What lines in the records below contain the string "mine"? Copy every one.

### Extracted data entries
◇ ◇ ◇ ◇
def State.modGraph (s : State) (g : Nat) (f : Graph → Graph) : State :=
  match s.graph g with
  | some x => s.modSpool fun p => { p with graphs := p.graphs.put g (f x) }
  | none => s

def State.modNode (s : State) (g n : Nat) (f : Node → Node) : State :=
  s.modGraph g fun x => { x with nodes := match x.nodes[n]? with | some y => setAt x.nodes n (f y) | none => x.nodes }

def State.nodeAt (s : State) (g n : Nat) : Option Node := (s.graph g).bind fun x => x.nodes[n]?

/-- A graph has an incomplete command in the present frame (12 R310). -/
def State.graphBusy (s : State) (graph : Nat) : State := s.modGraph graph fun g => { g with awake := true }

/-- A command is pushed for a node, by an activation of it or by the node itself (13 R318). -/
def State.nodeCommand (s : State) (g n : Nat) : State := (s.modNode g n fun y => { y with cmds := y.cmds + 1 }).graphBusy g

/-- A progress event of a graph (12 R310). -/
def State.progress (s : State) (graph : Nat) : State := s.modGraph graph fun g => { g with progress := true }

/-- The context frame CF (13 R324). -/
def State.contextFrame (s : State) (c : Nat) : Int := (s.now / 2 ^ 14 : Nat) - (s.ctx c).foff.toNat

/-- The last incoming edge of a Waiting node has fired (R317): it is Ready, or Due at its tick; one that is Ready late records its slip
(R325) (log 55). -/
def State.releaseNode (s : State) (g n : Nat) : State :=
  match s.graph g, s.nodeAt g n with
  | some x, some y =>
    if y.phase ≠ .waiting ∨ x.edges.any (fun e => e.dst == n && !e.fired) = true then s
    else if y.timed ∧ s.contextFrame (ctxOf x.tag) < y.tick then s.modNode g n fun y => { y with phase := .due }
    else
      let s := s.modNode g n fun y => { y with phase := .ready }
      let due := max x.launched (y.dueAt.getD x.launched)
      if y.timed ∧ due < s.now then
        s.writeEvent { s.unitRecord 0x81 .spool (some x.tag) n x.root (s.now - due) with warn := false }
      else s
  | _, _ => s

/-- A queue without the reservation of a node that has ended (12 R294) (log 55). -/
def WorkQueue.release (q : WorkQueue) (g n : Nat) : WorkQueue :=
  let mine (r : Reservation) : Bool := r.graph == g && r.node == n
  { q with
    commit := BitVec.ofNat 17 (q.commit.toNat - ((q.resv.filter mine).map fun r => r.res - r.occ).foldl (· + ·) 0)
    resv := q.resv.filter fun r => !mine r
    owners := q.owners.map fun o => if o = some (g, n) then none else o }

/-- A node ends (R317, R319): its reservations end, a failure or a halt makes its graph ending, and a completion fires its edges (log 55). -/
def State.nodeEnds (s : State) (g n : Nat) (ph : NodePhase) : State :=
  let s := s.modNode g n fun y => { y with phase := ph }
  let s := s.modHub fun h => { h with queues := h.queues.map fun (k, q) => (k, q.release g n) }
  let bad (f : Bool) (c : Nat) (s : State) : State :=
    s.modGraph g fun x =>
      let b : BadNode := ⟨f, c, s.now, n⟩
      { x with firstBad := match x.firstBad with
          | none => some b
          | some o => if (f && !o.failed) || (f == o.failed && o.cycle == s.now && decide (n < o.node)) then some b else some o }
  match ph with
  | .failed c => bad true c s
  | .halted c => bad false c s
  | .complete =>
    let s := match s.graph g with
      | some x => s.modCtxWork (ctxOf x.tag) fun w => { w with nodeDone := true }
      | none => s
    let s := (s.progress g).modGraph g fun x => { x with edges := x.edges.map fun e => if e.src = n then { e with fired := true } else e }
    match s.graph g with
    | some x => (x.edges.filter fun e => e.src == n).foldl (fun s e => s.releaseNode g e.dst) s
    | none => s
  | _ => s

/-- A draining node whose activations and commands have all ended ends (R317, R318) (log 55). -/
def State.settleNode (s : State) (g n : Nat) : State :=
  match s.nodeAt g n with
  | some y =>
    if y.phase = .draining ∧ y.active = 0 ∧ y.cmds = 0 then
      s.nodeEnds g n (match y.fail, y.halt with
        | some c, _ => .failed c
        | none, some c => .halted c
        | none, none => .complete)
    else s
  | none => s

/-- A command that a node pushed, itself or by an activation, ends: with the fault that ended it, the node fails. -/
def State.nodeCmdEnd (s : State) (g n : Nat) (fault : Option Nat) : State :=
  match s.nodeAt g n with
  | some y =>
    if y.phase = .issued then s.nodeEnds g n (match fault with | some c => .failed c | none => .complete)
    else
      ((s.progress g).modNode g n fun y =>
        { y with
          cmds := y.cmds - 1, fail := match y.fail with | some c => some c | none => fault
          phase := if y.phase = .dispatching ∧ fault.isSome = true then .draining else y.phase }).settleNode g n
  | none => s

/-- How a graph ended, if it has (R297, R319): 0 completed, 1 halted, 2 failed, with the code. -/
def Graph.result (x : Graph) : Option (Nat × Nat) :=
  match x.outcome, x.firstBad with
  | some r, _ => some r
  | none, some b => if x.nodes.any (fun n => n.phase.running) then none else some (if b.failed then 2 else 1, b.code)
  | none, none => if x.nodes.all (fun n => n.phase == .complete) then some (0, 0) else none

/-! ### Commands of winches as their records see them (08 R224; R413) -/

/-- The node that a command was pushed for. -/
def Pusher.home : Pusher → Nat × Nat
  | .slot _ _ g n => (g, n)
  | .node g n => (g, n)

/-- A winch command leaves its winch, complete or ended by a fault. -/
def State.endWinchCmd (s : State) (w num : Nat) (fault : Option Nat) : State :=
  match (s.winch w).queue.find? (fun c => c.num == num) with
  | none => s
  | some c =>
    let s := s.modWinch w fun x => { x with queue := x.queue.filter fun d => d.num != num }
    s.nodeCmdEnd c.pusher.home.1 c.pusher.home.2 fault

/-! ### The fault table (R411) -/

/-- The record is of a final class and something is still to be resolved with it once it is written: its winch command, or the accesses
that joined its walk (10 R274; R413). -/
def FaultEntry.endsAtWriting (f : FaultEntry) : Bool := !f.body.pending && !f.resolved && (f.winchCmd.isSome || f.walk.isSome)

/-- The first fatal record that waits in the fault table, if its ring admits it, is written (R411). The table holds 256 records; those
past them wait outside it (log 25). -/
def State.writeFirst (s : State) : State :=
  match (s.hub.traps.table.take 256).find? (fun f => f.seq.isNone) with
  | none => s
  | some f =>
    if s.hub.traps.trap.admits then
      let seq := s.hub.traps.trap.tail.toNat % 2 ^ 16
      let pend := f.body.pending && !f.resolved
      let s := s.ringWrite true f.body pend
      s.modTraps fun t =>
        if pend || f.endsAtWriting then
          { t with table := mapFirst (fun g => g.id == f.id) (fun g => { g with seq := some seq }) t.table }
        else { t with table := dropFirst (fun g => g.id == f.id) t.table }
    else s

/-- Write the waiting fatal records that came before a warning (R411, R412) (log 25). -/
def State.writeWaiting : Nat → State → State
  | 0, s => s
  | n + 1, s => State.writeWaiting n s.writeFirst

/-- A warning is written, or counted as lost (R411, R414). -/
def State.writeWarning (s : State) (body : Record) : State :=
  let s := State.writeWaiting s.hub.traps.table.length s
  let s := s.bumpLife (64 + body.code) 1
  if s.hub.traps.trap.admits then s.ringWrite true body false
  else s.modTraps fun t => { t with trap := { t.trap with lost := satAdd32 t.trap.lost 1 } }

/-- A fatal record enters the hub's fault table (R411) (logs 24 and 25). -/
def State.enterFault (s : State) (body : Record) (winchCmd : Option (Nat × Nat)) (walk : Option WalkKey) : Nat × State :=
  let id := s.hub.traps.nextId
  let s := s.bumpLife (64 + body.code) 1
  (id, s.modTraps fun t =>
    { t with nextId := id + 1, table := t.table ++ [⟨id, { body with pending := body.pends walk.isSome }, none, winchCmd, walk, false⟩] })

/-- The record of an activation: the four word indices are those of its counters, but for the word the cause names (R100, R408) (log 14). -/
def State.slotRecord (s : State) (slot : Nat) (e : Engine) (code status addr cursor : Nat) (named : Option Nat) (warn : Bool) : Record :=
  let sl := s.slot slot
  let w (x : Engine) : Nat := if x = e then named.getD (sl.counter x).word else (sl.counter x).word
  { code := code, who := .slot slot e, tag := some sl.act.inctag, warn := warn, pending := false, status := status, addr := addr,
    cursor := cursor, stamp := s.now, mode := sl.traceMode e, widxS := w .S, widxV := w .V, widxM := w .M, widxA := w .A }

/-- A fatal trap of an activation (R100, R412): its counters freeze where they stand, and its record enters the fault table. A slot
that is stopped already raises nothing more (log 14). -/
def State.raiseTrap (s : State) (slot : Nat) (e : Engine) (code status addr cursor : Nat) (named : Option Nat)
    (walk : Option WalkKey) : State :=
  if (s.slot slot).stop.isSome then s
  else
    let (id, s) := s.enterFault (s.slotRecord slot e code status addr cursor named false) none walk
    s.modSlot slot fun sl => { sl with stop := some ⟨id, e, code, false⟩ }

/-- A fatal trap with no address, cursor or other word named. -/
def State.trapAt (s : State) (slot : Nat) (e : Engine) (code status addr : Nat) : State :=
  s.raiseTrap slot e code status addr naCursor none none

/-- A fault of a unit of the hub or of Spool for a context (R413); one of a walk enters the fault table under its key (10 R274). -/
def State.hubWalkFault (s : State) (who : Raiser) (code : Nat) (tag : BitVec 18) (status addr : Nat) (walk : Option WalkKey) : State :=
  let s := s.modTraps fun t => { t with walks := t.walks ++ walk.toList }
  (s.enterFault (s.unitRecord code who (some tag) status addr naCursor) none walk).2

def State.hubFault (s : State) (who : Raiser) (code : Nat) (tag : BitVec 18) (status addr : Nat) : State :=
  s.hubWalkFault who code tag status addr none

/-! ### Fault codes (18 R409) -/

def fILLEGAL : Nat := 0x01
def fCODEBOUND : Nat := 0x02
def fSPBOUND : Nat := 0x03
def fALIGN : Nat := 0x04
def fEARLYREAD : Nat := 0x05
def fTOKENCEIL : Nat := 0x06
def fSCHEDMISS : Nat := 0x07
def fTRANSLATION : Nat := 0x08
def fPERMISSION : Nat := 0x09
def fENCODING : Nat := 0x0A
def fMCASTPART : Nat := 0x0B
def fQUEUEFULL : Nat := 0x0C
def fBARRIERBROKEN : Nat := 0x0D
def fWATCHDOG : Nat := 0x0E
def fLINK : Nat := 0x0F
def fSWTRAP : Nat := 0x10
def fBREAKPOINT : Nat := 0x11
def fKEYREUSE : Nat := 0x12

/-! ### Leaving a position (04 R96, R101, R105, R106) -/

/-- The marks of a counter for the present cycle. -/
def Counter.atCycle (c : Counter) (now : Nat) : Counter :=
  if c.cycle = now then c else { c with cycle := now, left := 0, issued := false }

/-- The levels that a transfer to a word leaves active: a level whose body does not hold it ends, and so does every higher one
(R106). The levels are given lowest first. -/
def keepLevels (target : Nat) : List LoopLevel → List LoopLevel
  | [] => []
  | l :: t => if l.first ≤ target ∧ target ≤ l.last then l :: keepLevels target t else []

/-- The counter moves to another word by a transfer. -/
def Counter.transferTo (c : Counter) (target : Nat) : Counter :=
  let g := match c.guard with
    | some (last, y) => if target ≤ last ∧ c.word < target then some (last, y) else none
    | none => none
  { c with word := target, loops := (keepLevels target c.loops.reverse).reverse, delay := none, guard := g }

/-- The counter falls through its word: the next one, or the end of the bodies of the active levels that end on it (R106). -/
def Counter.fallThrough (c : Counter) : Counter :=
  let g := match c.guard with
    | some (last, y) => if c.word < last then some (last, y) else none
    | none => none
  let c' := { c with word := c.word + 1, guard := g }
  match c.loops with
  | l :: _ => if c.loops.any fun l => l.last == c.word then { c' with ending := some (c.word, l.lvl) } else c'
  | [] => c'

/-- The counter leaves its position: a transfer after the last delay word, or falling through (R96, R101). The body of a level that ends
on a first delay word repeats before the second is taken (log 84). -/
def Counter.leave (c : Counter) : Counter :=
  let c := { c with pos := c.pos + 1, left := c.left + 1 }
  match c.delay with
  | none => c.fallThrough
  | some (n + 2, t) => Counter.fallThrough { c with delay := some (n + 1, t) }
  | some (_, some t) => c.transferTo t
  | some (_, none) => Counter.fallThrough { c with delay := none }

/-- The counter leaves its position for a word that its own word names (a skipped body). -/
def Counter.leaveFor (c : Counter) (target : Nat) : Counter :=
  { c with pos := c.pos + 1, left := c.left + 1, word := target }

/-! ### Registers of a slot (03 R60) -/

/-- A g register: g0 reads zero. -/
def Regs.getG (r : Regs) (n : Nat) : Reg := if n = 0 then 0 else Tab.get 0 r.g n

/-- A write of a g register: a write of g0 is discarded. -/
def Regs.setG (r : Regs) (n : Nat) (v : Reg) : Regs := if n = 0 then r else { r with g := r.g.put n v }

def Regs.getB (r : Regs) (n : Nat) : Reg := Tab.get 0 r.b n
def Regs.setB (r : Regs) (n : Nat) (v : Reg) : Regs := { r with b := r.b.put n v }
def Regs.getC (r : Regs) (n : Nat) : Bool := Tab.get false r.c n
def Regs.setC (r : Regs) (n : Nat) (v : Bool) : Regs := { r with c := r.c.put n v }
def Regs.getK (r : Regs) (n : Nat) : Token := Tab.get Token.reset r.k n
def Regs.setK (r : Regs) (n : Nat) (v : Token) : Regs := { r with k := r.k.put n v }
def Regs.getV (r : Regs) (n : Nat) : Tile := Tab.get 0 r.v n
def Regs.setV (r : Regs) (n : Nat) (v : Tile) : Regs := { r with v := r.v.put n v }
def Regs.getAcc (r : Regs) (a i j : Nat) : BitVec 32 := Tab.get 0 r.acc (a * 8192 + i * 128 + j)
def Regs.setAcc (r : Regs) (a i j : Nat) (v : BitVec 32) : Regs := { r with acc := r.acc.put (a * 8192 + i * 128 + j) v }

/-- Change the registers of a slot. -/
def State.modRegs (n : Nat) (f : Regs → Regs) (s : State) : State := s.modSlot n fun sl => { sl with regs := f sl.regs }

def State.modSeq (n : Nat) (f : SeqState → SeqState) (s : State) : State := s.modSlot n fun sl => { sl with seq := f sl.seq }
def State.modVec (n : Nat) (f : VecState → VecState) (s : State) : State := s.modSlot n fun sl => { sl with vec := f sl.vec }
def State.modMat (n : Nat) (f : MatState → MatState) (s : State) : State := s.modSlot n fun sl => { sl with mat := f sl.mat }
def State.modAsy (n : Nat) (f : AsyState → AsyState) (s : State) : State := s.modSlot n fun sl => { sl with asy := f sl.asy }

def State.modCounter (n : Nat) (e : Engine) (f : Counter → Counter) (s : State) : State :=
  s.modSlot n fun sl => sl.setCounter e (f (sl.counter e))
◇ ◇ ◇ ◇
### Solution to the problem
  let mine (r : Reservation) : Bool := r.graph == g && r.node == n
    commit := BitVec.ofNat 17 (q.commit.toNat - ((q.resv.filter mine).map fun r => r.res - r.occ).foldl (· + ·) 0)
    resv := q.resv.filter fun r => !mine r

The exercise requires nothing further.